— EXERCISE DIRECTIONS —
Go through the data below and return each line containing the word "Laws".
↓
-- ==== Sys2Proof/Laws/Buffer.lean ====
section
/-! SUPPORT. What the shared operations of the buffer leave alone, and what they send. -/

namespace Sys2Proof.Machine

@[simp] theorem Dev.endTxn_regs (d : Dev) (a : Agent) (x : Nat) : (d.endTxn a x).regs = d.regs := rfl
@[simp] theorem Dev.endTxn_dir (d : Dev) (a : Agent) (x : Nat) : (d.endTxn a x).dir = d.dir := rfl
@[simp] theorem Dev.endTxn_sw (d : Dev) (a : Agent) (x : Nat) : (d.endTxn a x).sw = d.sw := rfl
@[simp] theorem Dev.endTxn_svc (d : Dev) (a : Agent) (x : Nat) : (d.endTxn a x).svc = d.svc := rfl
@[simp] theorem Dev.endTxn_port (d : Dev) (a : Agent) (x : Nat) : (d.endTxn a x).port = d.port := rfl
@[simp] theorem Dev.endTxn_link (d : Dev) (a : Agent) (x : Nat) : (d.endTxn a x).link = d.link := rfl
@[simp] theorem Dev.endTxn_fab (d : Dev) (a : Agent) (x : Nat) : (d.endTxn a x).fab = d.fab := rfl
@[simp] theorem Dev.endTxn_mgmt (d : Dev) (a : Agent) (x : Nat) : (d.endTxn a x).mgmt = d.mgmt := rfl
@[simp] theorem Dev.endTxn_sec (d : Dev) (a : Agent) (x : Nat) : (d.endTxn a x).sec = d.sec := rfl
@[simp] theorem Dev.endTxn_pwr (d : Dev) (a : Agent) (x : Nat) : (d.endTxn a x).pwr = d.pwr := rfl
@[simp] theorem Dev.endTxn_flt (d : Dev) (a : Agent) (x : Nat) : (d.endTxn a x).flt = d.flt := rfl
@[simp] theorem Dev.endTxn_tel (d : Dev) (a : Agent) (x : Nat) : (d.endTxn a x).tel = d.tel := rfl
@[simp] theorem Dev.endTxn_out (d : Dev) (a : Agent) (x : Nat) : (d.endTxn a x).out = d.out := rfl
@[simp] theorem Dev.endTxn_free (d : Dev) (a : Agent) (x : Nat) : (d.endTxn a x).free = d.free := rfl

@[simp] theorem Dev.reg_endTxn (d : Dev) (a : Agent) (x : Nat) (r : Reg) :
    (d.endTxn a x).reg r = d.reg r := rfl
@[simp] theorem Dev.rd_endTxn (d : Dev) (a : Agent) (x : Nat) (r : Reg) (hi' lo' : Nat) :
    (d.endTxn a x).rd r hi' lo' = d.rd r hi' lo' := Dev.rd_eq_of_reg (d.reg_endTxn _ _ r) hi' lo'
@[simp] theorem Dev.bitOf_endTxn (d : Dev) (a : Agent) (x : Nat) (r : Reg) (i' : Nat) :
    (d.endTxn a x).bitOf r i' = d.bitOf r i' := Dev.bitOf_eq_of_reg (d.reg_endTxn _ _ r) i'

@[simp] theorem Dev.newId_regs (d : Dev) : (d.newId.2).regs = d.regs := rfl
@[simp] theorem Dev.newId_pool (d : Dev) : (d.newId.2).pool = d.pool := rfl
@[simp] theorem Dev.newId_dir (d : Dev) : (d.newId.2).dir = d.dir := rfl
@[simp] theorem Dev.newId_svc (d : Dev) : (d.newId.2).svc = d.svc := rfl
@[simp] theorem Dev.newId_port (d : Dev) : (d.newId.2).port = d.port := rfl
@[simp] theorem Dev.newId_link (d : Dev) : (d.newId.2).link = d.link := rfl
@[simp] theorem Dev.newId_fab (d : Dev) : (d.newId.2).fab = d.fab := rfl
@[simp] theorem Dev.newId_mgmt (d : Dev) : (d.newId.2).mgmt = d.mgmt := rfl
@[simp] theorem Dev.newId_sec (d : Dev) : (d.newId.2).sec = d.sec := rfl
@[simp] theorem Dev.newId_pwr (d : Dev) : (d.newId.2).pwr = d.pwr := rfl
@[simp] theorem Dev.newId_flt (d : Dev) : (d.newId.2).flt = d.flt := rfl
@[simp] theorem Dev.newId_tel (d : Dev) : (d.newId.2).tel = d.tel := rfl
@[simp] theorem Dev.newId_out (d : Dev) : (d.newId.2).out = d.out := rfl
@[simp] theorem Dev.newId_free (d : Dev) : (d.newId.2).free = d.free := rfl

@[simp] theorem Dev.reg_newId (d : Dev) (r : Reg) :
    (d.newId.2).reg r = d.reg r := rfl
@[simp] theorem Dev.rd_newId (d : Dev) (r : Reg) (hi' lo' : Nat) :
    (d.newId.2).rd r hi' lo' = d.rd r hi' lo' := Dev.rd_eq_of_reg (d.reg_newId  r) hi' lo'
@[simp] theorem Dev.bitOf_newId (d : Dev) (r : Reg) (i' : Nat) :
    (d.newId.2).bitOf r i' = d.bitOf r i' := Dev.bitOf_eq_of_reg (d.reg_newId  r) i'

@[simp] theorem Dev.countIngress_pool (d : Dev) (e : Entity) (c : MsgClass) : (d.countIngress e c).pool = d.pool := by
  unfold Dev.countIngress; split <;> simp
@[simp] theorem Dev.countIngress_dir (d : Dev) (e : Entity) (c : MsgClass) : (d.countIngress e c).dir = d.dir := by
  unfold Dev.countIngress; split <;> simp
@[simp] theorem Dev.countIngress_sw (d : Dev) (e : Entity) (c : MsgClass) : (d.countIngress e c).sw = d.sw := by
  unfold Dev.countIngress; split <;> simp
@[simp] theorem Dev.countIngress_svc (d : Dev) (e : Entity) (c : MsgClass) : (d.countIngress e c).svc = d.svc := by
  unfold Dev.countIngress; split <;> simp
@[simp] theorem Dev.countIngress_port (d : Dev) (e : Entity) (c : MsgClass) : (d.countIngress e c).port = d.port := by
  unfold Dev.countIngress; split <;> simp
@[simp] theorem Dev.countIngress_link (d : Dev) (e : Entity) (c : MsgClass) : (d.countIngress e c).link = d.link := by
  unfold Dev.countIngress; split <;> simp
@[simp] theorem Dev.countIngress_fab (d : Dev) (e : Entity) (c : MsgClass) : (d.countIngress e c).fab = d.fab := by
  unfold Dev.countIngress; split <;> simp
@[simp] theorem Dev.countIngress_mgmt (d : Dev) (e : Entity) (c : MsgClass) : (d.countIngress e c).mgmt = d.mgmt := by
  unfold Dev.countIngress; split <;> simp
@[simp] theorem Dev.countIngress_sec (d : Dev) (e : Entity) (c : MsgClass) : (d.countIngress e c).sec = d.sec := by
  unfold Dev.countIngress; split <;> simp
@[simp] theorem Dev.countIngress_pwr (d : Dev) (e : Entity) (c : MsgClass) : (d.countIngress e c).pwr = d.pwr := by
  unfold Dev.countIngress; split <;> simp
@[simp] theorem Dev.countIngress_tel (d : Dev) (e : Entity) (c : MsgClass) : (d.countIngress e c).tel = d.tel := by
  unfold Dev.countIngress; split <;> simp
@[simp] theorem Dev.countIngress_out (d : Dev) (e : Entity) (c : MsgClass) : (d.countIngress e c).out = d.out := by
  unfold Dev.countIngress; split <;> simp
@[simp] theorem Dev.countIngress_free (d : Dev) (e : Entity) (c : MsgClass) : (d.countIngress e c).free = d.free := by
  unfold Dev.countIngress; split <;> simp
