-- ==== Sys2Proof/Laws/Exec.lean ====
section
/-! SUPPORT. The meaning that each command is dispatched to, and what every step answers. -/

namespace Sys2Proof.Machine
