/-- What the clauses of QueueServiceIsSetUp assume can be met. -/
theorem witness_QueueServiceIsSetUp :
    (∃ (slice : Fin 4096) (ring : Fin 64) (index : BitVec 32) (sl : SliceRec) (x : RingRun) (o : RingOp) (e : Nat) (d' : Dev) (s : State), s.dev.starts slice ring index.toNat 0x10 [2] sl x o e d' ∧
      field o.entry 4 4 = 0 ∧
      field o.entry 16 48 = 0 ∧
      field o.entry 8 8 % 4096 = 0 ∧
      inRegions sl.regionsNow (field o.entry 8 8) (272 * 1024) = true ∧
      d'.qservice sl = none) ∧
    (∃ (slice : Fin 4096) (ring : Fin 64) (index : BitVec 32) (sl : SliceRec) (x : RingRun) (o : RingOp) (e : Nat) (q : QService) (d' : Dev) (s : State), s.dev.starts slice ring index.toNat 0x10 [2] sl x o e d' ∧
      field o.entry 4 4 = 0 ∧
      field o.entry 16 48 = 0 ∧
      field o.entry 8 8 % 4096 = 0 ∧
      inRegions sl.regionsNow (field o.entry 8 8) (272 * 1024) = true ∧
      d'.qservice sl = some q ∧
      q.queues ≠ []) ∧
    (∃ (slice : Fin 4096) (ring : Fin 64) (index : BitVec 32) (sl : SliceRec) (x : RingRun) (o : RingOp) (e : Nat) (k : Nat) (q : QService) (d' : Dev) (d1 : Dev) (d2 : Dev) (d3 : Dev) (s : State), s.dev.noTurn ∧
      s.dev.starts slice ring index.toNat 0x11 [2] sl x o e d' ∧
      d'.qservice sl = some q ∧
      field o.entry 4 1 < 16 ∧
      field o.entry 5 1 < 3 ∧
      field o.entry 6 2 = 0 ∧
      field o.entry 28 36 = 0 ∧
      64 ≤ field o.entry 24 4 ∧
      field o.entry 24 4 ≤ 16777216 ∧
      field o.entry 8 8 % 4096 = 0 ∧
      field o.entry 16 8 % 64 = 0 ∧
      d'.poolUsed sl q (field o.entry 4 1) = false ∧
      d'.openNat = (k, d1) ∧
      let n := field o.entry 24 4
      let p : CellPool := ⟨field o.entry 5 1, field o.entry 8 8, field o.entry 16 8, n, (List.range n).rotate k⟩
      inRegions (sl.regionsFor o) p.cellBase (n * p.bytes) = true ∧
      inRegions (sl.regionsFor o) p.linkBase (4 * n) = true ∧
      d1.writeLinks sl (sl.regionsFor o) (engineAgent e) p (chain p.free noCell) = (0, d2) ∧
      d2.writeArea sl (sl.regionsFor o) (engineAgent e) q (0x42000 + 64 * field o.entry 4 1) 1 = (stOk, d3)) ∧
    (∃ (slice : Fin 4096) (ring : Fin 64) (index : BitVec 32) (sl : SliceRec) (x : RingRun) (o : RingOp) (e : Nat) (q : QService) (d' : Dev) (s : State), s.dev.atRest ∧
      s.dev.starts slice ring index.toNat 0x11 [2] sl x o e d' ∧
      d'.qservice sl = some q ∧
      field o.entry 24 4 = 0 ∧
      tget q.pools (field o.entry 4 1) = none) ∧
    (∃ (slice : Fin 4096) (ring : Fin 64) (index : BitVec 32) (sl : SliceRec) (x : RingRun) (o : RingOp) (e : Nat) (q : QService) (d' : Dev) (d1 : Dev) (s : State), s.dev.noTurn ∧
      s.dev.starts slice ring index.toNat 0x12 [2] sl x o e d' ∧
      d'.qservice sl = some q ∧
      let b := o.entry
      field b 4 2 < 4096 ∧
      field b 6 2 = 0xFFFF ∧
      field b 10 1 = 0xFF ∧
      field b 11 1 = 1 ∧
      field b 12 4 ≤ 1000000 ∧
      16384 ≤ field b 24 4 ∧
      16384 ≤ field b 28 4 ∧
      field b 32 32 = 0 ∧
      q.node (field b 4 2) = none ∧
      let n : QNode := ⟨0xFFFF, field b 8 2, 0xFF, field b 12 4, field b 16 4, field b 20 4, field b 24 4, field b 28 4, 256000 * field b 24 4,
      256000 * field b 28 4, d'.now, 0, 0⟩
      (q.setNode (field b 4 2) n).treeOk = true ∧
      d'.writeArea sl (sl.regionsFor o) (engineAgent e) q (64 * field b 4 2) 1 = (stOk, d1)) ∧
    (∃ (slice : Fin 4096) (ring : Fin 64) (index : BitVec 32) (sl : SliceRec) (x : RingRun) (o : RingOp) (e : Nat) (q : QService) (n : QNode) (d' : Dev) (s : State), s.dev.atRest ∧
      s.dev.starts slice ring index.toNat 0x12 [2] sl x o e d' ∧
      d'.qservice sl = some q ∧
      let b := o.entry
      field b 4 2 < 4096 ∧
      field b 6 2 = 0xFFFF ∧
      field b 10 1 = 0xFF ∧
      field b 11 1 = 0 ∧
      field b 12 4 ≤ 1000000 ∧
      16384 ≤ field b 24 4 ∧
      16384 ≤ field b 28 4 ∧
      field b 32 32 = 0 ∧
      q.node (field b 4 2) = some n ∧
      q.holdsBelow (field b 4 2) = true) ∧
    (∃ (slice : Fin 4096) (ring : Fin 64) (index : BitVec 32) (sl : SliceRec) (x : RingRun) (o : RingOp) (e : Nat) (q : QService) (n : QNode) (p : CellPool) (d' : Dev) (s : State), s.dev.starts slice ring index.toNat 0x13 [2] sl x o e d' ∧
      d'.qservice sl = some q ∧
      let b := o.entry
      field b 4 4 < 65536 ∧
      field b 12 1 < 16 ∧
      field b 13 1 = 1 ∧
      field b 14 2 = 0 ∧
      field b 16 4 ≤ 1000000 ∧
      field b 32 32 = 0 ∧
      sl.quota.hasQueue (field b 4 4) = true ∧
      sl.openQueue (field b 4 4) = true ∧
      d'.descriptorLost (field b 4 4) = false ∧
      q.node (field b 8 2) = some n ∧
      tget q.pools (field b 12 1) = some p ∧
      q.queue (field b 4 4) = none) ∧
    (∃ (slice : Fin 4096) (ring : Fin 64) (index : BitVec 32) (sl : SliceRec) (x : RingRun) (o : RingOp) (e : Nat) (q : QService) (y : PQueue) (d' : Dev) (s : State), s.dev.starts slice ring index.toNat 0x13 [2] sl x o e d' ∧
      d'.qservice sl = some q ∧
      let b := o.entry
      field b 4 4 < 65536 ∧
      field b 12 1 < 16 ∧
      field b 13 1 = 0 ∧
      field b 14 2 = 0 ∧
      field b 16 4 ≤ 1000000 ∧
      field b 32 32 = 0 ∧
      sl.quota.hasQueue (field b 4 4) = true ∧
      d'.descriptorLost (field b 4 4) = false ∧
      q.queue (field b 4 4) = some y ∧
      y.packets ≠ []) ∧
    (∃ (slice : Fin 4096) (ring : Fin 64) (index : BitVec 32) (sl : SliceRec) (x : RingRun) (o : RingOp) (e : Nat) (q : QService) (bytes : List Byte) (d' : Dev) (d1 : Dev) (d2 : Dev) (s : State), s.dev.noTurn ∧
      s.dev.starts slice ring index.toNat 0x14 [2] sl x o e d' ∧
      d'.qservice sl = some q ∧
      let b := o.entry
      let l := (List.range (field b 5 1 + 1)).map fun k => field bytes (4 * k) 4
      field b 4 1 < 16 ∧
      field b 5 1 < 64 ∧
      field b 6 2 = 0 ∧
      field b 24 40 = 0 ∧
      field b 8 8 % 64 = 0 ∧
      d'.sliceRead sl (sl.regionsFor o) (engineAgent e) (field b 8 8) (4 * (field b 5 1 + 1)) = (.ok bytes, d1) ∧
      bankOk l = true ∧
      (∀ n ∈ q.nodes, n.2.gate = field b 4 1 → guardOk l n.2.guardNs = true) ∧
      tget q.gates (field b 4 1) = none ∧
      d1.writeArea sl (sl.regionsFor o) (engineAgent e) q (0x40000 + 512 * field b 4 1) 8 = (stOk, d2)) :=
  ⟨⟨0, 0, 0, slice0, ring0 2 [op0 [(0, 0x10)]], op0 [(0, 0x10)], 0, _, (served [] .queue [ring0 2 [op0 [(0, 0x10)]]] []), starts_of (by decide +kernel), by decide +kernel⟩,
    ⟨0, 0, 0, slice0, ring0 2 [op0 [(0, 0x10)]], op0 [(0, 0x10)], 0, _, _, (queued (qs0 [] 0) [op0 [(0, 0x10)]] []), starts_of (by decide +kernel), by decide +kernel, by decide +kernel, by decide +kernel, by decide +kernel, some_of (by decide +kernel), by decide +kernel⟩,
    ⟨0, 0, 0, slice0, ring0 2 [poolOp], poolOp, 0, _, ⟨0, [], [], [], []⟩, _, _, _, _, poolState, turn (by decide +kernel), starts_of (by decide +kernel), four (by decide +kernel) ⟨by decide +kernel, by decide +kernel, by decide +kernel, by decide +kernel, by decide +kernel, by decide +kernel, rfl, by decide +kernel, by decide +kernel, pair_of (by
      show (Dev.writeLinks _ slice0 [(0, 99)] _ ⟨0, 0, 65536, 64, (List.range 64).rotate _⟩ (chain (CellPool.free ⟨0, 0, 65536, 64, (List.range 64).rotate _⟩) noCell)).1 = 0
      exact (links_of (by decide +kernel) _ _).1), pair_of (by
      show (Dev.writeArea (Dev.writeLinks _ slice0 [(0, 99)] _ ⟨0, 0, 65536, 64, (List.range 64).rotate _⟩ (chain (CellPool.free ⟨0, 0, 65536, 64, (List.range 64).rotate _⟩) noCell)).2 slice0 [(0, 99)] _ _ _ 1).1 = stOk
      refine area_of ?_ _ _ _ (by decide +kernel)
      rw [(links_of (by decide +kernel) _ _).2]
      decide +kernel)⟩⟩,
    ⟨0, 0, 0, slice0, ring0 2 [op0 [(0, 0x11)]], op0 [(0, 0x11)], 0, ⟨0, [], [], [], []⟩, _, (queued ⟨0, [], [], [], []⟩ [op0 [(0, 0x11)]] []), rest (by decide +kernel), starts_of (by decide +kernel), rfl, by decide +kernel⟩,
    ⟨0, 0, 0, slice0, ring0 2 [op0 [(0, 0x12), (4, 1), (6, 0xFFFF), (10, 0xFF), (11, 1), (24, 16384), (28, 16384)]], op0 [(0, 0x12), (4, 1), (6, 0xFFFF), (10, 0xFF), (11, 1), (24, 16384), (28, 16384)], 0, _, _, _, (queued (qs0 [] 0) [op0 [(0, 0x12), (4, 1), (6, 0xFFFF), (10, 0xFF), (11, 1), (24, 16384), (28, 16384)]] []), turn (by decide +kernel), starts_of (by decide +kernel), some_of (by decide +kernel), four (by decide +kernel) ⟨by decide +kernel, by decide +kernel, by decide +kernel, by decide +kernel, by decide +kernel, by decide +kernel, pair_of (by decide +kernel)⟩⟩,
    ⟨0, 0, 0, slice0, ring0 2 [op0 [(0, 0x12), (4, 0), (6, 0xFFFF), (10, 0xFF), (24, 16384), (28, 16384)]], op0 [(0, 0x12), (4, 0), (6, 0xFFFF), (10, 0xFF), (24, 16384), (28, 16384)], 0, _, _, _, (queued (qs0 [packet0] 0) [op0 [(0, 0x12), (4, 0), (6, 0xFFFF), (10, 0xFF), (24, 16384), (28, 16384)]] []), rest (by decide +kernel), starts_of (by decide +kernel), some_of (by decide +kernel), four (by decide +kernel) ⟨by decide +kernel, by decide +kernel, by decide +kernel, by decide +kernel, some_of (by decide +kernel), by decide +kernel⟩⟩,
    ⟨0, 0, 0, slice0, ring0 2 [op0 [(0, 0x13), (4, 1), (8, 0), (13, 1)]], op0 [(0, 0x13), (4, 1), (8, 0), (13, 1)], 0, _, _, _, _, (queued (qs0 [] 0) [op0 [(0, 0x13), (4, 1), (8, 0), (13, 1)]] []), starts_of (by decide +kernel), some_of (by decide +kernel), four (by decide +kernel) ⟨by decide +kernel, by decide +kernel, by decide +kernel, by decide +kernel, by decide +kernel, some_of (by decide +kernel), some_of (by decide +kernel), by decide +kernel⟩⟩,
    ⟨0, 0, 0, slice0, ring0 2 [op0 [(0, 0x13)]], op0 [(0, 0x13)], 0, _, _, _, (queued (qs0 [packet0] 0) [op0 [(0, 0x13)]] []), starts_of (by decide +kernel), some_of (by decide +kernel), four (by decide +kernel) ⟨by decide +kernel, by decide +kernel, by decide +kernel, by decide +kernel, some_of (by decide +kernel), by decide +kernel⟩⟩,
    ⟨0, 0, 0, slice0, ring0 2 [op0 [(0, 0x14), (8, 64)]], op0 [(0, 0x14), (8, 64)], 0, _, _, _, _, _, (queued (qs0 [] 0) [op0 [(0, 0x14), (8, 64)]] [(1, 0x100000FA)]), turn (by decide +kernel), starts_of (by decide +kernel), some_of (by decide +kernel), four (by decide +kernel) ⟨by decide +kernel, good_of (by decide +kernel), by decide +kernel, by decide +kernel, by decide +kernel, pair_of (by decide +kernel)⟩⟩⟩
↑
— EXERCISE RESULT —
-- ==== Sys2Proof/Laws/Buffer.lean ====
-- ==== Sys2Proof/Laws/Exec.lean ====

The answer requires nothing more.